About the maximum entropy principle in non equilibrium statistical mechanics

TL;DR

The paper critically examines the maximum entropy principle in non-equilibrium statistical mechanics, demonstrating its limitations and arguing that traditional dynamic analysis is necessary for accurate predictions in non-equilibrium systems.

Contribution

The paper provides a detailed critique of the maximum entropy principle's applicability to non-equilibrium systems, highlighting its failures and emphasizing the importance of traditional dynamic methods.

Findings

MEP leads to incorrect predictions in non-equilibrium cases

Traditional methods outperform MEP in non-equilibrium scenarios

Success of MEP in equilibrium is due to specific physical conditions

Abstract

The maximum entropy principle (MEP) apparently allows us to derive, or justify, fundamental results of equilibrium statistical mechanics.
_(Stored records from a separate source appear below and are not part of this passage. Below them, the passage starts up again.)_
-- ==== Sys2Proof/Machine/Address.lean ====
section
/-! DEFINITION. Address registers and stream bindings (spec/07 R197 to R207). -/
namespace Sys2Proof.Machine

/-- An address instruction: acts once where at least one lane does; `f` gives the new register or the trap. -/
def addressOp (s : State) (o : AddrOp) (f : Ctx → LaneMask → AReg → Word → Word → Except Stop AReg) : Answer :=
  s.run fun c => do
    checkOperands c o.g o.d .none [(.sca, o.x), (.sca, o.y)]
    if c.once o.g then
      let a ← f c (c.real o.g) (c.w.areg o.a) (readSca c.w c.p o.x) (readSca c.w c.p o.y)
      let r := addressResult c.w o.d (some a)
      return s.complete c r.1 r.2
    else
      let r := addressResult c.w o.d none
      return s.complete c r.1 r.2

/-- The register invariant (R200). -/
def keepOrder (lanes : LaneMask) (a : AReg) (refused : Word) : Except Stop AReg :=
  if a.ordered then .ok a else raise 0x10 0x08 lanes refused

/-- `aset` (R200). The rule gives its refusals no order: a bound stream is seen before a result out of order (DESIGN CHOICE, log entry
174). -/
def execAset (sel : ASel) (o : AddrOp) (s : State) : Answer :=
  addressOp s o fun _ lanes a x y => do
    if sel ≠ .perm ∧ a.stream.isSome then raise 0x11 0x08 lanes
    match sel with
    | .ptr => keepOrder lanes { a with pointer := x } x
    | .base => keepOrder lanes { a with base := x } x
    | .lim => keepOrder lanes { a with limit := x } x
    | .perm => return { a with perm := x.extractLsb' 0 4 }
    | .rgn =>
      if 2 ^ 64 ≤ x.toNat + y.toNat then raise 0x10 0x08 lanes x
      return { a with base := x, pointer := x, limit := x + y }

/-- `aadv` (R201). The refusals stand in the order of `aset` (log entry 174), and the refused value that 0x10 subcode 0x08 gives is the new
pointer modulo 2^64 (DESIGN CHOICE, log entry 175). -/
def execAadv (o : AddrOp) (s : State) : Answer :=
  addressOp s o fun _ lanes a x _ => do
    if a.stream.isSome then raise 0x11 0x08 lanes
    let p : Int := a.pointer.toNat + x.toInt
    if p < a.base.toNat ∨ (a.limit.toNat : Int) < p ∨ p < 0 ∨ 2 ^ 64 ≤ p then raise 0x10 0x08 lanes (BitVec.ofInt 64 p)
    return { a with pointer := BitVec.ofInt 64 p }

/-- The stream a descriptor of eight words describes (R204, R205), when it is accepted. -/
def streamFrom (d : Nat → Word) (pointer : Word) : Option Stream :=
  let lo (x : Word) : Nat := (x.extractLsb' 0 32).toNat
  let hi (x : Word) : Nat := (x.extractLsb' 32 32).toNat
  let t : Stream :=
    { origin := pointer, dims := ((d 0).extractLsb' 4 2).toNat + 1, log2 := ((d 0).extractLsb' 0 3).toNat
      n := [lo (d 1), hi (d 1), lo (d 2), hi (d 2)], t := [(d 3).toInt, (d 4).toInt, (d 5).toInt, (d 6).toInt]
      i := [0, 0, 0, 0], e := 0, done := false }
  if (d 0) >>> 6 = 0 ∧ (d 0).getLsbD 3 = false ∧ d 7 = 0 ∧ t.sound pointer = true then some t else none

/-- The stream eight scalars describe. -/
def streamOf (w : Warp) (k : Nat) (pointer : Word) : Option Stream := streamFrom (fun i => w.sreg (k + i)) pointer

/-- `abind` (R204, R205). The refused value that 0x10 subcode 0x0A gives is the first scalar, whichever word is bad (DESIGN CHOICE, log
entry 176). -/
def execAbind (o : AddrOp) (s : State) : Answer :=
  addressOp s { o with x := .zero, y := .zero } fun c lanes a _ _ => do
    let k := match o.x with | .reg k => k | _ => 0
    if !a.perm.getLsbD 0 then raise 0x11 0x0B lanes
    match streamOf c.w k a.pointer with
    | some t => return { a with stream := some t }
    | none => raise 0x10 0x0A lanes (c.w.sreg k)

/-- `aunbind` (R205). -/
def execAunbind (o : AddrOp) (s : State) : Answer :=
  addressOp s o fun _ _ a _ _ => .ok { a with stream := none }

/-- A field of an address register (R202). -/
def AReg.field (a : AReg) : AGetSel → Word
  | .ptr => a.pointer
  | .base => a.base
  | .lim => a.limit
  | .perm => BitVec.ofNat 64 (a.perm.toNat + (if a.stream.isSome then 16 else 0))
  | .runlo => match a.run with | some r => BitVec.ofNat 64 r.lo | none => 0
  | .runhi => match a.run with | some r => BitVec.ofNat 64 r.hi | none => 0
  | .strm => match a.stream with
    | some t => BitVec.ofNat 64 (t.log2 * 128 + (t.dims - 1) * 32 + (if t.done then 16 else 0) + t.e.toNat)
    | none => 0
  | .org => match a.stream with | some t => t.origin | none => 0

/-- `aget` (R202). -/
def execAget (sel : AGetSel) (o : AddrOp) (s : State) : Answer :=
  s.run fun c =>
    let r := scalarResult c.w o.d (if c.once o.g then some ((c.w.areg o.a).field sel) else none)
    .ok (s.complete c r.1 r.2)

/-- The run a resident page gives (R198): the whole page, never the longer stretch that the rule also lets the TLB report (DESIGN CHOICE, log
entry 171). A peer that cannot be reached gives none. -/
def State.runAt (s : State) (part a : Nat) : Option Run :=
  match s.placeUnified part a 1 a, (s.parts.get? part).bind fun pt => s.pageOf pt.pasid a with
  | .ok _, some p =>
    let p := (s.iommu.find? fun q => (s.parts.get? part).any fun pt => pageCovers q pt.pasid a).getD p
    some ⟨p.va, p.va + p.size, p.space, p.pa⟩
  | _, _ => none

/-- `atrn` (R203): an SRAM address has no translation and leaves no cached run. -/
def execAtrn (o : AddrOp) (s : State) : Answer :=
  s.run fun c =>
    if !c.once o.g then .ok (s.skip c)
    else
      let a := c.w.areg o.a
      let run := if windowOf a.pointer.toNat = .unified then s.runAt c.env.part a.pointer.toNat else none
      .ok (s.complete c (c.w.setAreg o.a { a with run := run }) .none)

/-- The advance of a stream (R206). -/
def Stream.advance (t : Stream) : Stream := go 4 0 0 t
where
  go : Nat → Nat → BitVec 4 → Stream → Stream
    | 0, _, e, t => finish e true t
    | fuel + 1, d, e, t =>
      if t.dims ≤ d then finish e true t
      else if nth t.i d 0 + 1 = nth t.n d 0 then go fuel (d + 1) (e ||| (1 <<< d)) { t with i := t.i.set d 0 }
      else finish e false { t with i := t.i.set d (nth t.i d 0 + 1) }
  finish (e : BitVec 4) (carry : Bool) (t : Stream) : Stream :=
    if carry then { t with e := 0b1111, done := true } else { t with e := e }

/-- The pointer of a stream's position (R206). -/
def Stream.position (t : Stream) : Word :=
  t.origin + BitVec.ofInt 64 (((List.range t.dims).map fun d => ((nth t.i d 0 : Nat) : Int) * nth t.t d 0).sum)

/-- A bound register after its position is consumed. -/
def AReg.advanced (a : AReg) : AReg :=
  match a.stream with
  | none => a
  | some t => let t := t.advance; { a with stream := some t, pointer := t.position }

end Sys2Proof.Machine
end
Because of this, a school of thought considers the MEP as a powerful and elegant way to make predictions in physics and other disciplines, which constitutes an alternative and more general method than the traditional ones of statistical mechanics. Actually, careful inspection shows that such a success is due to a series of fortunate facts that characterize the physics of equilibrium systems, but which are absent in situations not described by Hamiltonian dynamics, or generically in nonequilibrium phenomena. Here we discuss several important examples in non equilibrium statistical mechanics, in which the MEP leads to incorrect predictions, proving that it does not have a predictive nature. We conclude that, in these paradigmatic examples, the "traditional" methods based on a detailed analysis of the relevant dynamics cannot be avoided.